The scanner, GUI, CLI, and Web UI all talk to a single backend-agnostic layer (SQLAlchemy Core + Alembic). Two backends are supported:

| Backend | Best for | Driver |
|---|---|---|
| **SQLite** *(default)* | Everyone. Zero setup, single `.db` file, full-text search via FTS5, easy to share. | bundled with Python |
| **PostgreSQL** *(optional)* | Power users who already run Postgres locally. Better concurrent access for several front-ends hammering the DB at once, larger indexes, `tsvector`/`GIN` full-text search. | `psycopg2-binary` (install via `pip install ".[postgres]"`) |

The app does **not** install or manage a PostgreSQL server for you — that's your responsibility. The Database Settings dialog only stores connection details and connects to a database you've already created.

### Where settings live

Non-secret connection details (backend choice, SQLite path, PG host/port/db/user) are stored in a per-user JSON file:

| Platform | Location |
|---|---|
| macOS | `~/Library/Application Support/valscanner/settings.json` |
| Linux | `~/.config/valscanner/settings.json` |
| Windows | `%APPDATA%\valscanner\settings.json` |

The PostgreSQL password is stored separately in the OS keyring under service `"valscanner"`, username `"pg_password"`. If your platform doesn't have a keychain available (e.g. headless Linux without DBus), the app falls back to a `pg_password` field in `settings.json` and logs a warning at startup.

### URL resolution order

Whenever you launch any front-end, the active database URL is resolved in this priority order:

1. An explicit `--db` argument (CLI, `valscanner-web`)
2. The `DATABASE_URL` environment variable (intended for headless / CI use)
3. The saved settings.json (+ keyring for the PG password)
4. The built-in default (`sqlite:///~/valscanner.db`)

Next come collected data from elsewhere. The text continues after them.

-- ==== Sys2Proof/Laws/Memory.lean ====
section
/-! SUPPORT. Byte memories: every operation keeps the canonical form, a byte written reads back, and every other byte stays. -/

namespace Sys2Proof.Machine

/-- Every listed address lies above a bound. -/
def Memory.above (n : Nat) (m : Memory) : Prop := ∀ e ∈ m, n < e.1

theorem Memory.wf_cons (a : Nat) (b : Byte) (t : Memory) :
    Memory.wf ((a, b) :: t) = true ↔ b ≠ unlisted ∧ Memory.above a t ∧ Memory.wf t = true := by
  induction t generalizing a b with
  | nil => simp [Memory.wf, Memory.above]
  | cons e t ih =>
    obtain ⟨c, d⟩ := e
    have hd : Memory.wf ((a, b) :: (c, d) :: t) = true ↔ (b ≠ unlisted ∧ a < c) ∧ Memory.wf ((c, d) :: t) = true := by
      rw [Memory.wf]; simp
    rw [hd]
    constructor
    · rintro ⟨⟨hb, hac⟩, hw⟩
      refine ⟨hb, ?_, hw⟩
      intro e he
      rcases List.mem_cons.1 he with rfl | he
      · exact hac
      · exact lt_trans hac (((ih c d).1 hw).2.1 e he)
    · rintro ⟨hb, hab, hw⟩
      exact ⟨⟨hb, hab (c, d) (by simp)⟩, hw⟩

theorem memByte_above (m : Memory) (a n : Nat) (h : Memory.above n m) (ha : a ≤ n) : memByte m a = unlisted := by
  induction m with
  | nil => rfl
  | cons e t ih =>
    obtain ⟨k, b⟩ := e
    have hk : n < k := h (k, b) (by simp)
    have ht : Memory.above n t := fun e he => h e (by simp [he])
    rw [memByte, if_neg (by omega), ih ht]

theorem memDel_above (m : Memory) (a n : Nat) (h : Memory.above n m) : Memory.above n (memDel m a) := by
  induction m with
  | nil => simpa [memDel] using h
  | cons e t ih =>
    obtain ⟨k, b⟩ := e
    have ht : Memory.above n t := fun e he => h e (by simp [he])
    unfold memDel
    split
    · exact ht
    · split
      · exact h
      · intro e he
        rcases List.mem_cons.1 he with rfl | he
        · exact h _ (by simp)
        · exact ih ht e he

theorem memPut_above (m : Memory) (a n : Nat) (v : Byte) (h : Memory.above n m) (hn : n < a) : Memory.above n (memPut m a v) := by
  induction m with
  | nil => intro e he; simp [memPut] at he; subst he; exact hn
  | cons e t ih =>
    obtain ⟨k, b⟩ := e
    have ht : Memory.above n t := fun e he => h e (by simp [he])
    unfold memPut
    split
    · intro e he
      rcases List.mem_cons.1 he with rfl | he
      · exact hn
      · exact h e he
    · split
      · intro e he
        rcases List.mem_cons.1 he with rfl | he
        · exact hn
        · exact ht e he
      · intro e he
        rcases List.mem_cons.1 he with rfl | he
        · exact h _ (by simp)
        · exact ih ht e he

theorem memDel_wf (m : Memory) (a : Nat) (h : Memory.wf m = true) : Memory.wf (memDel m a) = true := by
  induction m with
  | nil => simpa [memDel] using h
  | cons e t ih =>
    obtain ⟨k, b⟩ := e
    obtain ⟨hb, hk, ht⟩ := (Memory.wf_cons k b t).1 h
    unfold memDel
    split
    · exact ht
    · split
      · exact h
      · exact (Memory.wf_cons _ _ _).2 ⟨hb, memDel_above _ _ _ hk, ih ht⟩

theorem memPut_wf (m : Memory) (a : Nat) (v : Byte) (hv : v ≠ unlisted) (h : Memory.wf m = true) : Memory.wf (memPut m a v) = true := by
  induction m with
  | nil => exact (Memory.wf_cons _ _ _).2 ⟨hv, by simp [Memory.above], rfl⟩
  | cons e t ih =>
    obtain ⟨k, b⟩ := e
    obtain ⟨hb, hk, ht⟩ := (Memory.wf_cons k b t).1 h
    unfold memPut
    split
    · next hlt =>
      refine (Memory.wf_cons _ _ _).2 ⟨hv, ?_, h⟩
      intro e he
      rcases List.mem_cons.1 he with rfl | he
      · exact hlt
      · exact lt_trans hlt (hk e he)
    · split
      · next e => subst e; exact (Memory.wf_cons _ _ _).2 ⟨hv, hk, ht⟩
      · exact (Memory.wf_cons _ _ _).2 ⟨hb, memPut_above _ _ _ _ hk (by omega), ih ht⟩

/-- A write keeps the canonical form. -/
theorem memSet_wf (m : Memory) (a : Nat) (v : Byte) (h : Memory.wf m = true) : Memory.wf (memSet m a v) = true := by
  unfold memSet
  split
  · exact memDel_wf m a h
  · next hv => exact memPut_wf m a v hv h

theorem memWrite_wf (bs : List Byte) : ∀ (m : Memory) (a : Nat), Memory.wf m = true → Memory.wf (memWrite m a bs) = true := by
  induction bs with
  | nil => intro m a h; exact h
  | cons b bs ih => intro m a h; exact ih _ _ (memSet_wf m a b h)

theorem memByte_memDel (m : Memory) (a x : Nat) (h : Memory.wf m = true) : memByte (memDel m a) x = if x = a then unlisted else memByte m x := by
  induction m with
  | nil => simp [memDel, memByte]
  | cons e t ih =>
    obtain ⟨k, b⟩ := e
    obtain ⟨hb, hk, ht⟩ := (Memory.wf_cons k b t).1 h
    unfold memDel
    split
    · next e =>
      subst e
      split
      · next e => subst e; exact memByte_above _ _ _ hk le_rfl
      · next hx => rw [memByte, if_neg hx]
    · split
      · next hak hlt =>
        split
        · next e => subst e; rw [memByte, if_neg hak]; exact memByte_above _ _ _ hk (by omega)
        · rfl
      · next hak hlt =>
        rw [memByte, memByte]
        by_cases hx : x = k
        · subst hx; rw [if_pos rfl, if_pos rfl, if_neg (by omega)]
        · rw [if_neg hx, if_neg hx, ih ht]

theorem memByte_memPut (m : Memory) (a x : Nat) (v : Byte) : memByte (memPut m a v) x = if x = a then v else memByte m x := by
  induction m with
  | nil => simp [memPut, memByte]
  | cons e t ih =>
    obtain ⟨k, b⟩ := e
    unfold memPut
    split
    · rw [memByte]
    · split
      · next e =>
        subst e
        rw [memByte, memByte]
        split <;> rfl
      · next hne _ =>
        rw [memByte, memByte, ih]
        by_cases hx : x = k
        · subst hx; rw [if_pos rfl, if_neg (by omega)]; simp
        · rw [if_neg hx, if_neg hx]

/-- A byte written reads back, every other byte reads as before. -/
theorem memByte_memSet (m : Memory) (a x : Nat) (v : Byte) (h : Memory.wf m = true) :
    memByte (memSet m a v) x = if x = a then v else memByte m x := by
  unfold memSet
  split
  · next e => rw [memByte_memDel m a x h, e]
  · exact memByte_memPut m a x v

/-- Bytes outside the written ones read as before. -/
theorem memByte_memWrite_out (bs : List Byte) : ∀ (m : Memory) (a x : Nat), Memory.wf m = true → (x < a ∨ a + bs.length ≤ x) →
    memByte (memWrite m a bs) x = memByte m x := by
  induction bs with
  | nil => intro m a x _ _; rfl
  | cons b bs ih =>
    intro m a x h hx
    rw [memWrite, ih _ _ _ (memSet_wf m a b h) (by simp at hx; omega), memByte_memSet m a x b h, if_neg (by simp at hx; omega)]

/-- The bytes written read back. -/
theorem memByte_memWrite_in (bs : List Byte) : ∀ (m : Memory) (a i : Nat), Memory.wf m = true → i < bs.length →
    memByte (memWrite m a bs) (a + i) = bs.getD i 0 := by
  induction bs with
  | nil => intro m a i _ hi; simp at hi
  | cons b bs ih =>
    intro m a i h hi
    rw [memWrite]
    cases i with
    | zero =>
      rw [memByte_memWrite_out _ _ _ _ (memSet_wf m a b h) (by omega), memByte_memSet m a _ b h]
      simp
    | succ i =>
      have := ih (memSet m a b) (a + 1) i (memSet_wf m a b h) (by simpa using hi)
      rw [show a + (i + 1) = a + 1 + i by omega, this]
      simp

end Sys2Proof.Machine
end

Every front-end masks passwords before logging or displaying URLs.

### Migrations

The first time any front-end touches a database, Alembic upgrades it to the latest schema revision. Fresh databases get created from scratch; existing v0.1.x databases are stamped at the baseline revision and then upgraded — your old scan history is preserved.

---

## Scenarios

### "My Downloads folder is a mess"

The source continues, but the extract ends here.